Что же Бинки хотела ему сказать? Теперь он уже никогда не узнает. Он подумал о ее маленьком, легком как перышко теле, лежавшем посреди того, что осталось от фруктового сада, в сырой от росы высокой траве. И только под ее телом трава осталась сухой, как ее старые кости. «Пролежала несколько часов», — сказал патологоанатом, и у Джексона сердце сжалось. Он проезжал мимо ее дома, может быть, он успел бы помочь. Надо было выбить дверь, перелезть через стену. Он должен был ей помочь.
Он уже хотел задернуть шторы, но тут что-то привлекло его внимание. Это «что-то» шло по гребню стены на другой стороне улицы, пробираясь среди зарослей штокроз. Черная кошка. Если Бинки Рейн перевоплотилась, то, может, она стала кошкой? Черной. Сколько черных кошек в Кембридже? Сотни. Джексон пошире открыл окно, высунулся наружу и — он не мог поверить, что делает это, — негромко позвал в теплый ночной воздух: «Нэгр?»
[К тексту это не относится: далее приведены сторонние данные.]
-- ==== Sys2Proof/Laws/Tables.lean ====
section
/-! SUPPORT. What reading a table after building or changing it gives. -/

namespace Sys2Proof.Machine

@[simp] theorem get_tabulate {α : Type} {n : Nat} (f : Fin n → α) (i : Fin n) : (tabulate f)[i] = f i := by
  simp [tabulate]

@[simp] theorem get_update {α : Type} {n : Nat} (v : Vector α n) (i j : Fin n) (f : α → α) :
    (update v i f)[j] = if j = i then f v[i] else v[j] := by
  by_cases h : j = i
  · subst h; simp [update]
  · have : i.val ≠ j.val := fun e => h (Fin.ext e.symm)
    simp [update, h, this]

theorem ext_table {α : Type} {n : Nat} {v w : Vector α n} (h : ∀ i : Fin n, v[i] = w[i]) : v = w := by
  apply Vector.ext
  intro i hi
  exact h ⟨i, hi⟩

@[simp] theorem mem_all16 (c : Fin 16) : c ∈ all16 := List.mem_finRange c
@[simp] theorem mem_all24 (e : Fin 24) : e ∈ all24 := List.mem_finRange e
@[simp] theorem mem_all8 (n : Fin 8) : n ∈ all8 := List.mem_finRange n

@[simp] theorem Portions.get_update (t : Portions) (p q : Portion) (f : PortionRecord → PortionRecord) :
    (t.update p f).get q = if q = p then f (t.get p) else t.get q := by
  cases p <;> cases q <;> rfl

end Sys2Proof.Machine
end

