-- ==== Sys2Proof/Laws/State.lean ====
section
/-! SUPPORT. What each update of one record leaves of each block, and what the readers of the tables give after it. -/

namespace Sys2Proof.Machine

variable (s : State)

@[simp] theorem setCoach_route (c : Fin 16) (k : Option Coach) : (s.setCoach c k).route = s.route := rfl
@[simp] theorem setCoach_store (c : Fin 16) (k : Option Coach) : (s.setCoach c k).store = s.store := rfl
@[simp] theorem setCoach_memory (c : Fin 16) (k : Option Coach) : (s.setCoach c k).memory = s.memory := rfl
@[simp] theorem setCoach_notice (c : Fin 16) (k : Option Coach) : (s.setCoach c k).notice = s.notice := rfl
@[simp] theorem setCoach_arbiter (c : Fin 16) (k : Option Coach) : (s.setCoach c k).arbiter = s.arbiter := rfl
@[simp] theorem setCoach_ports (c : Fin 16) (k : Option Coach) : (s.setCoach c k).ports = s.ports := rfl
@[simp] theorem setCoach_crew (c : Fin 16) (k : Option Coach) : (s.setCoach c k).crew = s.crew := rfl
@[simp] theorem setCoach_lines (c : Fin 16) (k : Option Coach) : (s.setCoach c k).lines = s.lines := rfl
@[simp] theorem setCoach_time (c : Fin 16) (k : Option Coach) : (s.setCoach c k).time = s.time := rfl
@[simp] theorem setCoach_settings (c : Fin 16) (k : Option Coach) : (s.setCoach c k).settings = s.settings := rfl
@[simp] theorem setCoach_pending (c : Fin 16) (k : Option Coach) : (s.setCoach c k).pending = s.pending := rfl

@[simp] theorem updCoach_route (c : Fin 16) (f : Coach → Coach) : (s.updCoach c f).route = s.route := rfl
@[simp] theorem updCoach_store (c : Fin 16) (f : Coach → Coach) : (s.updCoach c f).store = s.store := rfl
@[simp] theorem updCoach_memory (c : Fin 16) (f : Coach → Coach) : (s.updCoach c f).memory = s.memory := rfl
@[simp] theorem updCoach_notice (c : Fin 16) (f : Coach → Coach) : (s.updCoach c f).notice = s.notice := rfl
@[simp] theorem updCoach_arbiter (c : Fin 16) (f : Coach → Coach) : (s.updCoach c f).arbiter = s.arbiter := rfl
@[simp] theorem updCoach_ports (c : Fin 16) (f : Coach → Coach) : (s.updCoach c f).ports = s.ports := rfl
@[simp] theorem updCoach_crew (c : Fin 16) (f : Coach → Coach) : (s.updCoach c f).crew = s.crew := rfl
@[simp] theorem updCoach_lines (c : Fin 16) (f : Coach → Coach) : (s.updCoach c f).lines = s.lines := rfl
@[simp] theorem updCoach_time (c : Fin 16) (f : Coach → Coach) : (s.updCoach c f).time = s.time := rfl
@[simp] theorem updCoach_settings (c : Fin 16) (f : Coach → Coach) : (s.updCoach c f).settings = s.settings := rfl
@[simp] theorem updCoach_pending (c : Fin 16) (f : Coach → Coach) : (s.updCoach c f).pending = s.pending := rfl

@[simp] theorem updPortion_route (p : Portion) (f : PortionRecord → PortionRecord) : (s.updPortion p f).route = s.route := rfl
@[simp] theorem updPortion_store (p : Portion) (f : PortionRecord → PortionRecord) : (s.updPortion p f).store = s.store := rfl
@[simp] theorem updPortion_memory (p : Portion) (f : PortionRecord → PortionRecord) : (s.updPortion p f).memory = s.memory := rfl
@[simp] theorem updPortion_notice (p : Portion) (f : PortionRecord → PortionRecord) : (s.updPortion p f).notice = s.notice := rfl
@[simp] theorem updPortion_arbiter (p : Portion) (f : PortionRecord → PortionRecord) : (s.updPortion p f).arbiter = s.arbiter := rfl
@[simp] theorem updPortion_ports (p : Portion) (f : PortionRecord → PortionRecord) : (s.updPortion p f).ports = s.ports := rfl
@[simp] theorem updPortion_crew (p : Portion) (f : PortionRecord → PortionRecord) : (s.updPortion p f).crew = s.crew := rfl
@[simp] theorem updPortion_lines (p : Portion) (f : PortionRecord → PortionRecord) : (s.updPortion p f).lines = s.lines := rfl
@[simp] theorem updPortion_time (p : Portion) (f : PortionRecord → PortionRecord) : (s.updPortion p f).time = s.time := rfl
@[simp] theorem updPortion_settings (p : Portion) (f : PortionRecord → PortionRecord) : (s.updPortion p f).settings = s.settings := rfl
@[simp] theorem updPortion_pending (p : Portion) (f : PortionRecord → PortionRecord) : (s.updPortion p f).pending = s.pending := rfl

@[simp] theorem updPort_formation (p : Fin 16) (f : Port → Port) : (s.updPort p f).formation = s.formation := rfl
@[simp] theorem updPort_route (p : Fin 16) (f : Port → Port) : (s.updPort p f).route = s.route := rfl
@[simp] theorem updPort_store (p : Fin 16) (f : Port → Port) : (s.updPort p f).store = s.store := rfl
@[simp] theorem updPort_memory (p : Fin 16) (f : Port → Port) : (s.updPort p f).memory = s.memory := rfl
@[simp] theorem updPort_notice (p : Fin 16) (f : Port → Port) : (s.updPort p f).notice = s.notice := rfl
@[simp] theorem updPort_arbiter (p : Fin 16) (f : Port → Port) : (s.updPort p f).arbiter = s.arbiter := rfl
@[simp] theorem updPort_crew (p : Fin 16) (f : Port → Port) : (s.updPort p f).crew = s.crew := rfl
@[simp] theorem updPort_lines (p : Fin 16) (f : Port → Port) : (s.updPort p f).lines = s.lines := rfl
@[simp] theorem updPort_time (p : Fin 16) (f : Port → Port) : (s.updPort p f).time = s.time := rfl
@[simp] theorem updPort_settings (p : Fin 16) (f : Port → Port) : (s.updPort p f).settings = s.settings := rfl
@[simp] theorem updPort_pending (p : Fin 16) (f : Port → Port) : (s.updPort p f).pending = s.pending := rfl

@[simp] theorem updEntry_formation (e : Fin 24) (f : NoticeEntry → NoticeEntry) : (s.updEntry e f).formation = s.formation := rfl
@[simp] theorem updEntry_route (e : Fin 24) (f : NoticeEntry → NoticeEntry) : (s.updEntry e f).route = s.route := rfl
@[simp] theorem updEntry_store (e : Fin 24) (f : NoticeEntry → NoticeEntry) : (s.updEntry e f).store = s.store := rfl
@[simp] theorem updEntry_memory (e : Fin 24) (f : NoticeEntry → NoticeEntry) : (s.updEntry e f).memory = s.memory := rfl
@[simp] theorem updEntry_arbiter (e : Fin 24) (f : NoticeEntry → NoticeEntry) : (s.updEntry e f).arbiter = s.arbiter := rfl
@[simp] theorem updEntry_ports (e : Fin 24) (f : NoticeEntry → NoticeEntry) : (s.updEntry e f).ports = s.ports := rfl
@[simp] theorem updEntry_crew (e : Fin 24) (f : NoticeEntry → NoticeEntry) : (s.updEntry e f).crew = s.crew := rfl
@[simp] theorem updEntry_lines (e : Fin 24) (f : NoticeEntry → NoticeEntry) : (s.updEntry e f).lines = s.lines := rfl
@[simp] theorem updEntry_time (e : Fin 24) (f : NoticeEntry → NoticeEntry) : (s.updEntry e f).time = s.time := rfl
@[simp] theorem updEntry_settings (e : Fin 24) (f : NoticeEntry → NoticeEntry) : (s.updEntry e f).settings = s.settings := rfl
@[simp] theorem updEntry_pending (e : Fin 24) (f : NoticeEntry → NoticeEntry) : (s.updEntry e f).pending = s.pending := rfl

@[simp] theorem updLists_formation (c : Fin 16) (f : CoachLists → CoachLists) : (s.updLists c f).formation = s.formation := rfl
@[simp] theorem updLists_route (c : Fin 16) (f : CoachLists → CoachLists) : (s.updLists c f).route = s.route := rfl
@[simp] theorem updLists_store (c : Fin 16) (f : CoachLists → CoachLists) : (s.updLists c f).store = s.store := rfl
@[simp] theorem updLists_memory (c : Fin 16) (f : CoachLists → CoachLists) : (s.updLists c f).memory = s.memory := rfl
@[simp] theorem updLists_arbiter (c : Fin 16) (f : CoachLists → CoachLists) : (s.updLists c f).arbiter = s.arbiter := rfl
@[simp] theorem updLists_ports (c : Fin 16) (f : CoachLists → CoachLists) : (s.updLists c f).ports = s.ports := rfl
@[simp] theorem updLists_crew (c : Fin 16) (f : CoachLists → CoachLists) : (s.updLists c f).crew = s.crew := rfl
@[simp] theorem updLists_lines (c : Fin 16) (f : CoachLists → CoachLists) : (s.updLists c f).lines = s.lines := rfl
@[simp] theorem updLists_time (c : Fin 16) (f : CoachLists → CoachLists) : (s.updLists c f).time = s.time := rfl
@[simp] theorem updLists_settings (c : Fin 16) (f : CoachLists → CoachLists) : (s.updLists c f).settings = s.settings := rfl
@[simp] theorem updLists_pending (c : Fin 16) (f : CoachLists → CoachLists) : (s.updLists c f).pending = s.pending := rfl

@[simp] theorem updLine_formation (n : Fin 8) (f : Line → Line) : (s.updLine n f).formation = s.formation := rfl
@[simp] theorem updLine_route (n : Fin 8) (f : Line → Line) : (s.updLine n f).route = s.route := rfl
@[simp] theorem updLine_store (n : Fin 8) (f : Line → Line) : (s.updLine n f).store = s.store := rfl
@[simp] theorem updLine_memory (n : Fin 8) (f : Line → Line) : (s.updLine n f).memory = s.memory := rfl
@[simp] theorem updLine_notice (n : Fin 8) (f : Line → Line) : (s.updLine n f).notice = s.notice := rfl
@[simp] theorem updLine_arbiter (n : Fin 8) (f : Line → Line) : (s.updLine n f).arbiter = s.arbiter := rfl
@[simp] theorem updLine_ports (n : Fin 8) (f : Line → Line) : (s.updLine n f).ports = s.ports := rfl
@[simp] theorem updLine_crew (n : Fin 8) (f : Line → Line) : (s.updLine n f).crew = s.crew := rfl
@[simp] theorem updLine_time (n : Fin 8) (f : Line → Line) : (s.updLine n f).time = s.time := rfl
@[simp] theorem updLine_settings (n : Fin 8) (f : Line → Line) : (s.updLine n f).settings = s.settings := rfl
@[simp] theorem updLine_pending (n : Fin 8) (f : Line → Line) : (s.updLine n f).pending = s.pending := rfl

@[simp] theorem setCoach_portions (c : Fin 16) (k : Option Coach) :
    (s.setCoach c k).formation.portions = s.formation.portions := rfl
@[simp] theorem setCoach_gen (c : Fin 16) (k : Option Coach) : (s.setCoach c k).formation.gen = s.formation.gen := rfl
@[simp] theorem updCoach_portions (c : Fin 16) (f : Coach → Coach) :
    (s.updCoach c f).formation.portions = s.formation.portions := rfl
@[simp] theorem updCoach_gen (c : Fin 16) (f : Coach → Coach) : (s.updCoach c f).formation.gen = s.formation.gen := rfl
@[simp] theorem updPortion_coaches (p : Portion) (f : PortionRecord → PortionRecord) :
    (s.updPortion p f).formation.coaches = s.formation.coaches := rfl
@[simp] theorem updPortion_gen (p : Portion) (f : PortionRecord → PortionRecord) :
    (s.updPortion p f).formation.gen = s.formation.gen := rfl
@[simp] theorem updEntry_lists (e : Fin 24) (f : NoticeEntry → NoticeEntry) :
    (s.updEntry e f).notice.lists = s.notice.lists := rfl
@[simp] theorem updEntry_gen (e : Fin 24) (f : NoticeEntry → NoticeEntry) :
    (s.updEntry e f).notice.gen = s.notice.gen := rfl
@[simp] theorem updLists_entries (c : Fin 16) (f : CoachLists → CoachLists) :
    (s.updLists c f).notice.entries = s.notice.entries := rfl
@[simp] theorem updLists_gen (c : Fin 16) (f : CoachLists → CoachLists) :
    (s.updLists c f).notice.gen = s.notice.gen := rfl

/-! ## The readers after the updates -/

@[simp] theorem coach_setCoach (c d : Fin 16) (k : Option Coach) :
    (s.setCoach c k).coach d = if d = c then k else s.coach d := by
  simp only [State.coach, State.setCoach, get_update]
@[simp] theorem coach_updCoach (c d : Fin 16) (f : Coach → Coach) :
    (s.updCoach c f).coach d = if d = c then (s.coach c).map f else s.coach d := by
  simp only [State.coach, State.updCoach, get_update]
@[simp] theorem portion_updPortion (p q : Portion) (f : PortionRecord → PortionRecord) :
    (s.updPortion p f).portion q = if q = p then f (s.portion p) else s.portion q := by
  simp only [State.portion, State.updPortion, Portions.get_update]
@[simp] theorem port_updPort (p q : Fin 16) (f : Port → Port) :
    (s.updPort p f).port q = if q = p then f (s.port p) else s.port q := by
  simp only [State.port, State.updPort, get_update]
@[simp] theorem entry_updEntry (e d : Fin 24) (f : NoticeEntry → NoticeEntry) :
    (s.updEntry e f).entry d = if d = e then f (s.entry e) else s.entry d := by
  simp only [State.entry, State.updEntry, get_update]
@[simp] theorem listsOf_updLists (c d : Fin 16) (f : CoachLists → CoachLists) :
    (s.updLists c f).listsOf d = if d = c then f (s.listsOf c) else s.listsOf d := by
  simp only [State.listsOf, State.updLists, get_update]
Кошка резко остановилась и осмотрелась. Джексон выбежал на улицу и затормозил на цыпочках, как мультяшный персонаж, чтобы не спугнуть животину. «Нэгр?» — снова прошептал он, и кот мяукнул и спрыгнул со стены. Джексон взял его на руки и поразился, какой тот тщедушный. Он испытывал к этому драному коту странное чувство товарищества. «Все в порядке, старина, хочешь ко мне в гости?» Кошачьей еды у него не было — и никакой другой тоже, — но было молоко. Он удивился внезапному приливу симпатии к Нэгру. Конечно, вряд ли это Нэгр (м-да, кто бы его ни взял, кличку придется сменить). Кот, скорее всего, откликнулся бы на что угодно, но Джексон был так измотан, что это совпадение его доконало. Он повернулся, собираясь вернуться в дом. И дом взорвался. Ни с того ни с сего.
Как там пел Хэнк Уильямс?
[117]
Из этого мира не выбраться живым?
18
Амелия
Амелия единственная заметила, что их больше. Остальные были слишком заняты. Джулия флиртовала напропалую — мистер Броуди то, мистер Броуди сё, — а Джексон пялился на ее грудь. Да и кто бы не пялился, когда все выставлено напоказ. Она даже облизала губы, когда предлагала ему поплавать нагишом! В детстве они часто купались в реке, несмотря на запреты Розмари. Из них трех Джулия плавала лучше всех. То есть из четырех. Оливия умела плавать? Амелии казалось, что она видит, как Оливия, в голубом сборчатом купальнике, лягушонком барахтается в воде, но вспомнила она это или придумала — как знать. Иногда Амелия думала, что провела всю жизнь, ожидая возвращения Оливии, в то время как Сильвия трепалась с Богом, а Джулия трахалась. И ей было невыносимо грустно, когда она думала обо всем том, чего Оливия никогда не делала: никогда не каталась на велосипеде, не лазила по деревьям, не читала сама книжек, не ходила ни в школу, ни в театр, ни на концерт. Никогда не слушала Моцарта и не влюблялась. Ей даже не довелось написать свое собственное имя. Оливия прожила бы свою жизнь, Амелия же безрадостно тянула лямку.